September 25, 2014 report
Japanese railway offers taste of 500kph maglev ride to selected audience
Central Japan Railway Company recently offered select members of the public and press a ride on the driverless Lo series maglev train it is developing—riders got to experience land-speed travel at 500kph for a few moments on a 42.8-kilometer Yamanashi maglev test track, between the cities of Uenohara and Fuefuki. The train is to be part of a massive project undertaken by the railroad to carry passengers between Tokyo and Nagoya in just forty minutes—currently it takes a little under two hours.
Maglev trains ride on air of course, held above the track by magnets. Doing so reduces friction making the trains more efficient, and presumably, faster. Such trains need a boost to get moving that fast, and the new train in Japan is no different, it relies on what its makers call L-Zero—a propulsion system that boosts the train from zero to 160kph in a little under a minute. The magnets then take over, pushing the train ever faster until reaching 500kph. Members of the media on the train reported a smooth ride—just a little jostling of the water in a cup during the highest speeds—though there was a noticeable bump when the train slowed, dropping down onto the tracks. They also reported that the noise inside the train when traveling at high speed was similar to riding in a jet airplane—other members of the press watched the demonstration of the train from an on-looker perspective at several points along the track, mostly to gauge how loud it would be. They report that the train is quieter than conventional trains and less obtrusive, presumably because it approaches and passes much more quickly than other trains.

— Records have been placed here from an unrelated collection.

-- ==== Sys2Proof/Machine/Kvq.lean ====
section
/-! DEFINITION. Key-value compression (R273-R318): slot-form blocks, the packed form, prefix codes,
the choice of tables' code lengths, and page geometry (R233-R237). -/

namespace Sys2Proof.Machine
open Sys2Proof

/-- Width n of a slot width code (R234); 0 for a reserved code. -/
def kvqBits : Nat → Nat
  | 0 => 3 | 1 => 4 | 2 => 5 | 3 => 6 | 4 => 8 | _ => 0
/-- A block: scale byte and 32 symbols, the n-bit code patterns as unsigned numbers (R274, R285). -/
structure KvBlock where
  scale : Nat
  syms  : List Nat
  deriving DecidableEq, Repr

/-- Value of a symbol (R274). -/
def kvqValue (n e sym : Nat) : Num :=
  if e == 0xFF then .nan
  else let q := toInt n sym; .fin (q < 0) q.natAbs ((e : Int) - 127 - (n - 2))
/-- Bytes of a slot-form block (R277). -/
def slotBlockBytes (n : Nat) : Nat := 4 * n + 1
/-- The block at byte `o` (R277). -/
def readSlot (n : Nat) (bs : List Byte) (o : Nat) : KvBlock :=
  let w := leAt bs (o + 1) (4 * n)
  { scale := (bs.getD o 0).toNat, syms := (List.range 32).map fun i => bits w (n * i) n }
/-- The bytes of a block (R277). -/
def writeSlot (n : Nat) (b : KvBlock) : List Byte :=
  BitVec.ofNat 8 b.scale :: leBytes (4 * n) (sumN (b.syms.mapIdx fun i x => x * 2 ^ (n * i)))
/-- QNT of 32 numbers (R275, R276). -/
def quantBlock (n : Nat) (l : List Num) : KvBlock :=
  if l.any fun x => match x with | .fin _ _ _ => false | _ => true then { scale := 0xFF, syms := List.replicate 32 0 }
  else match blockTop l with
    | none => { scale := 0x7F, syms := List.replicate 32 0 }
    | some t =>
      let e : Nat := let e := t + 127; if e < 0 then 0 else if e > 254 then 254 else e.toNat
      { scale := e,
        syms := l.map fun x => match x with
          | .fin neg m ex =>
            let (k, r, d) := scaleTo m (ex + 127 - e + n - 2) 0
            let k := if 2 * r > d || (2 * r == d && k % 2 == 1) then k + 1 else k
            ofInt n (satInt n (if neg then -(k : Int) else k))
          | _ => 0 }

/-- Canonical prefix codes from lengths: (code, length) of each symbol (R293). -/
def assignCodes (lens : List Nat) : List (Nat × Nat) :=
  let step (st : Nat × List (Nat × Nat × Nat)) (l : Nat) : Nat × List (Nat × Nat × Nat) :=
    let (code, acc) := (lens.mapIdx fun i x => (i, x)).foldl
      (fun (c : Nat × List (Nat × Nat × Nat)) (i, x) => if x == l then (c.1 + 1, c.2 ++ [(i, c.1, l)]) else c) st
    (2 * code, acc)
  let acc := ((List.range 12).map (· + 1)).foldl step (0, [])
  lens.mapIdx fun i _ => match acc.2.find? (fun x => x.1 == i) with
    | some (_, c, l) => (c, l)
    | none => (0, 0)
/-- Bits of a fixed-width field, least significant first, and of a prefix code, first code bit first (R284). -/
def fixBits (n x : Nat) : List Bool := (List.range n).map fun i => bit x i
def codeBits (c : Nat × Nat) : List Bool := ((List.range c.2).map fun i => bit c.1 i).reverse
/-- Bytes of a bit stream, padded with zero bits (R283). -/
def bitsToBytes (l : List Bool) : List Byte :=
  leBytes (cdiv l.length 8) (l.foldr (fun b a => b2n b + 2 * a) 0)
/-- A block of the packed form by the first rule of R286. -/
def encBlock (n : Nat) (codes : Option (List (Nat × Nat))) (b : KvBlock) : List Bool :=
  let raw := [true, false] ++ fixBits 8 b.scale ++ (b.syms.map (fixBits n)).flatten
  if b.scale != 0xFF && b.syms.all (· == 0) then [false, true]
  else match codes with
    | none => raw
    | some cs =>
      let c (x : Nat) : Nat × Nat := cs.getD x (0, 0)
      if b.syms.any fun x => (c x).2 == 0 then raw
      else if sumN (b.syms.map fun x => (c x).2) > 32 * n then raw
      else [false, false] ++ fixBits 8 b.scale ++ (b.syms.map fun x => codeBits (c x)).flatten
/-- A coded component: segment bases, group offsets, groups (R282, R283). -/
def encComponent (n : Nat) (codes : Option (List (Nat × Nat))) (bs : List KvBlock) : List Byte :=
  let groups := (chunks 16 bs).map fun g => bitsToBytes ((g.map (encBlock n codes)).flatten)
  let segs := cdiv groups.length 64
  let start := 4 * segs + 2 * groups.length
  let offs := (groups.foldl (fun (a : Nat × List Nat) g => (a.1 + g.length, a.2 ++ [a.1])) (start, [])).2
  let base (i : Nat) : Nat := offs.getD (64 * i) 0
  ((List.range segs).map fun i => leBytes 4 (base i)).flatten
  ++ (offs.mapIdx fun i o => leBytes 2 (o - base (i / 64))).flatten ++ groups.flatten

/-- Bits of bytes. -/
def bytesToBits (l : List Byte) : List Bool := (l.map fun b => fixBits 8 b.toNat).flatten
def takeFix (n : Nat) (l : List Bool) : Option (Nat × List Bool) :=
  if l.length < n then none else some ((l.take n).foldr (fun b a => b2n b + 2 * a) 0, l.drop n)
/-- Read one prefix code of at most `fuel` bits. -/
def takeCode (cs : List (Nat × Nat)) : Nat → Nat → Nat → List Bool → Option (Nat × List Bool)
  | 0, _, _, _ => none
  | _, _, _, [] => none
  | fuel + 1, c, l, b :: r =>
    let c := 2 * c + b2n b
    match cs.findIdx? (fun x => x.2 == l + 1 && x.1 == c) with
    | some s => some (s, r)
    | none => takeCode cs fuel c (l + 1) r
/-- Read `k` symbols. -/
def takeSyms (f : List Bool → Option (Nat × List Bool)) : Nat → List Bool → Option (List Nat × List Bool)
  | 0, l => some ([], l)
  | k + 1, l => match f l with
    | some (x, r) => (takeSyms f k r).map fun y => (x :: y.1, y.2)
    | none => none
/-- Read one block; none is a stream fault (R285, R314). -/
def decBlock (n : Nat) (cs : List (Nat × Nat)) (l : List Bool) : Option (KvBlock × List Bool) :=
  match takeFix 2 l with
  | some (0, r) => match takeFix 8 r with
    | some (e, r) => (takeSyms (takeCode cs 12 0 0) 32 r).map fun x => ({ scale := e, syms := x.1 }, x.2)
    | none => none
  | some (1, r) => match takeFix 8 r with
    | some (e, r) => (takeSyms (takeFix n) 32 r).map fun x => ({ scale := e, syms := x.1 }, x.2)
    | none => none
  | some (2, r) => some ({ scale := 0x7F, syms := List.replicate 32 0 }, r)
  | _ => none
def decBlocks (n : Nat) (cs : List (Nat × Nat)) : Nat → List Bool → Option (List KvBlock)
  | 0, _ => some []
  | k + 1, l => match decBlock n cs l with
    | some (b, r) => (decBlocks n cs k r).map (b :: ·)
    | none => none
/-- Decode a component of `b` blocks that starts at byte `o`; a group that runs past the next group's
offset is a stream fault (R282, R314). -/
def decComponent (n : Nat) (cs : List (Nat × Nat)) (bs : List Byte) (o b : Nat) : Option (List KvBlock) :=
  let g := cdiv b 16
  let segs := cdiv g 64
  let off (i : Nat) : Nat := leAt bs (o + 4 * (i / 64)) 4 + leAt bs (o + 4 * segs + 2 * i) 2
  (List.range g).foldl (fun acc i => match acc with
    | none => none
    | some l =>
      let len := if i + 1 < g then off (i + 1) - off i else bs.length - (o + off i)
      (decBlocks n cs (Nat.min 16 (b - 16 * i)) (bytesToBits (bytesAt bs (o + off i) len))).map (l ++ ·)) (some [])

/-- A weighted item of package-merge: weight and the symbols it holds (R304). -/
abbrev PkItem := Nat × List Nat
/-- Merge two lists by weight; at equal weight the first list comes before. -/
def mergePk : Nat → List PkItem → List PkItem → List PkItem
  | 0, a, b => a ++ b
  | _, [], b => b
  | _, a, [] => a
  | fuel + 1, x :: a, y :: b => if x.1 ≤ y.1 then x :: mergePk fuel a (y :: b) else y :: mergePk fuel (x :: a) b
def pairPk : List PkItem → List PkItem
  | x :: y :: r => (x.1 + y.1, x.2 ++ y.2) :: pairPk r
  | _ => []
/-- Code lengths from counts by package-merge limited to 12 bits (R304). -/
def buildLengths (counts : List Nat) : List Nat :=
  let leaves : List PkItem := sortBy (·.1) (((counts.mapIdx fun i c => (c, [i])).filter (·.1 != 0)).reverse)
  let m := leaves.length
  if m == 0 then counts.map fun _ => 0
  else if m == 1 then counts.map fun c => if c = 0 then 0 else 1
  else
    let list := (List.range 11).foldl (fun l _ => let p := pairPk l; mergePk (leaves.length + p.length) leaves p) leaves
    let held := ((list.take (2 * m - 2)).map (·.2)).flatten
    counts.mapIdx fun i _ => held.count i

/-- Bytes of a table image, and its LENGTHS (R292). -/
def tableBytes (n : Nat) : Nat := 16 + 2 ^ (n - 1)
def packLengths (lens : List Nat) : List Byte := packCodes 4 lens
def parseLengths (bs : List Byte) (n : Nat) : List Nat := (List.range (2 ^ n)).map fun i => packedCode bs 4 i
/-- Whether lengths form a prefix code (R294). -/
def lengthsOk (lens : List Nat) : Bool :=
  lens.all (· ≤ 12) && sumN ((lens.filter (· != 0)).map fun l => 2 ^ (12 - l)) ≤ 4096
/-- Tensor word (R292). -/
def tensorWord (model layer comp width : Nat) : Nat := model + layer * 2 ^ 16 + comp * 2 ^ 24 + width * 2 ^ 26
/-- A table image with its CRC (R292). -/
def tableImage (model layer comp width epoch : Nat) (lens : List Nat) : List Byte :=
  let head := leBytes 4 (tensorWord model layer comp width) ++ leBytes 2 epoch ++ leBytes 2 0
  let body := packLengths lens
  head ++ leBytes 4 (crc32c (head ++ body)) ++ leBytes 4 0 ++ body

/-- Tokens of a page (R234). -/
def pageTokens (code : Nat) : Nat := 16 * 2 ^ code
/-- Elements of component 0 and 1 per token, and whether component 1 is BF16 (R233). -/
structure Geo where
  p      : Nat
  width  : Nat
  latent : Bool
  d0     : Nat
  d1     : Nat
  deriving DecidableEq, Repr
def geo (pageCode widthCode : Nat) (latent : Bool) (dim groups posDim : Nat) : Geo :=
  { p := pageTokens pageCode, width := widthCode, latent := latent,
    d0 := if latent then dim else groups * dim, d1 := if latent then posDim else groups * dim }
/-- Bytes of a slot-form and of a BF16 component, line aligned (R235, R236). -/
def slotComp (g : Geo) (d : Nat) : Nat := g.p * d / 32 * slotBlockBytes (kvqBits g.width)
def bf16Comp (g : Geo) (d : Nat) : Nat := g.p * d * 2
/-- SLOT_TILES of a sealed page (R235). -/
def slotTilesOf (g : Geo) : Nat :=
  cdiv (alignLine (slotComp g g.d0) + (if g.latent then bf16Comp g g.d1 else alignLine (slotComp g g.d1))) 4096
/-- Staging blocks of an open page (R236). -/
def openBlocks (g : Geo) : Nat := cdiv (bf16Comp g (g.d0 + g.d1)) 4096
/-- Whether GEOM and the model's geometry lie in R234 and R233, and the open page within R237. -/
def geoOk (pageCode widthCode : Nat) (latent : Bool) (dim groups posDim : Nat) : Bool :=
  pageCode < 4 && widthCode < 5
  && (if latent then groups == 0 && 64 ≤ dim && dim ≤ 1024 && dim % 64 == 0 && posDim ≤ 128 && posDim % 16 == 0
      else 1 ≤ groups && groups ≤ 32 && 64 ≤ dim && dim ≤ 256 && dim % 32 == 0 && posDim == 0)
  && openBlocks (geo pageCode widthCode latent dim groups posDim) ≤ 128

/-- Blocks of a slot-form component in a page from byte `o` (R278). -/
def slotBlocks (g : Geo) (d o : Nat) (bs : List Byte) : List KvBlock :=
  let n := kvqBits g.width
  (List.range (g.p * d / 32)).map fun i => readSlot n bs (o + i * slotBlockBytes n)
/-- FORMAT byte of a page (R239). -/
def Geo.code (g : Geo) : Nat := Nat.log2 (g.p / 16) + 4 * g.width + 32 * b2n g.latent
def align16 (n : Nat) : Nat := cdiv n 16 * 16
/-- The coded page of the components' blocks: header, component 0, component 1 (R280, R281, R301). -/
def codedPage (g : Geo) (c0 : List Byte) (c1 : List Byte) : List Byte :=
  let off := 16 + align16 c0.length
  let has1 := !(g.latent && g.d1 == 0)
  let body := leBytes 1 1 ++ leBytes 1 g.code ++ leBytes 2 0 ++ leBytes 4 (if has1 then off else 0) ++ leBytes 8 0
    ++ padTo (align16 c0.length) c0 ++ (if has1 then c1 else [])
  padTo (alignLine body.length) body
/-- Whether R287 makes a page escape-only. -/
def escapeOnly (g : Geo) (c0 c1 : List Byte) (page : List Byte) : Bool :=
  page.length > slotTilesOf g * 4096 || c0.length > slotComp g g.d0 || (!g.latent && c1.length > slotComp g g.d1)
/-- Slot form of a coded page, or none for a stream fault (R288, R313). -/
def unpackPage (g : Geo) (codes0 codes1 : List (Nat × Nat)) (bs : List Byte) : Option (List Byte) :=
  let n := kvqBits g.width
  let comp (d o : Nat) (cs : List (Nat × Nat)) : Option (List Byte) :=
    (decComponent n cs bs o (g.p * d / 32)).map fun l => (l.map (writeSlot n)).flatten
  let o1 := leAt bs 4 4
  match comp g.d0 16 codes0 with
  | none => none
  | some a =>
    let c1 := if g.latent then some (bytesAt bs o1 (bf16Comp g g.d1)) else comp g.d1 o1 codes1
    c1.map fun b => padTo (slotTilesOf g * 4096) (padTo (alignLine (slotComp g g.d0)) a ++ b)

end Sys2Proof.Machine
end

The new train isn't the fastest maglev in the world, that record (574.4kph) belongs to a test train in France, but it will be the fastest running in Japan—the current speed champ is the Hayabusa shinkansen—it's currently carrying passages at speeds of up to 320kph. The new train will also be one of the most ambitious maglev rail projects in any country. In order to run a train that fast, the ground must be reasonably flat and straight, which means the railroad must cut through some mountains to allow for laying track—that's why the train isn't scheduled for service until 2027.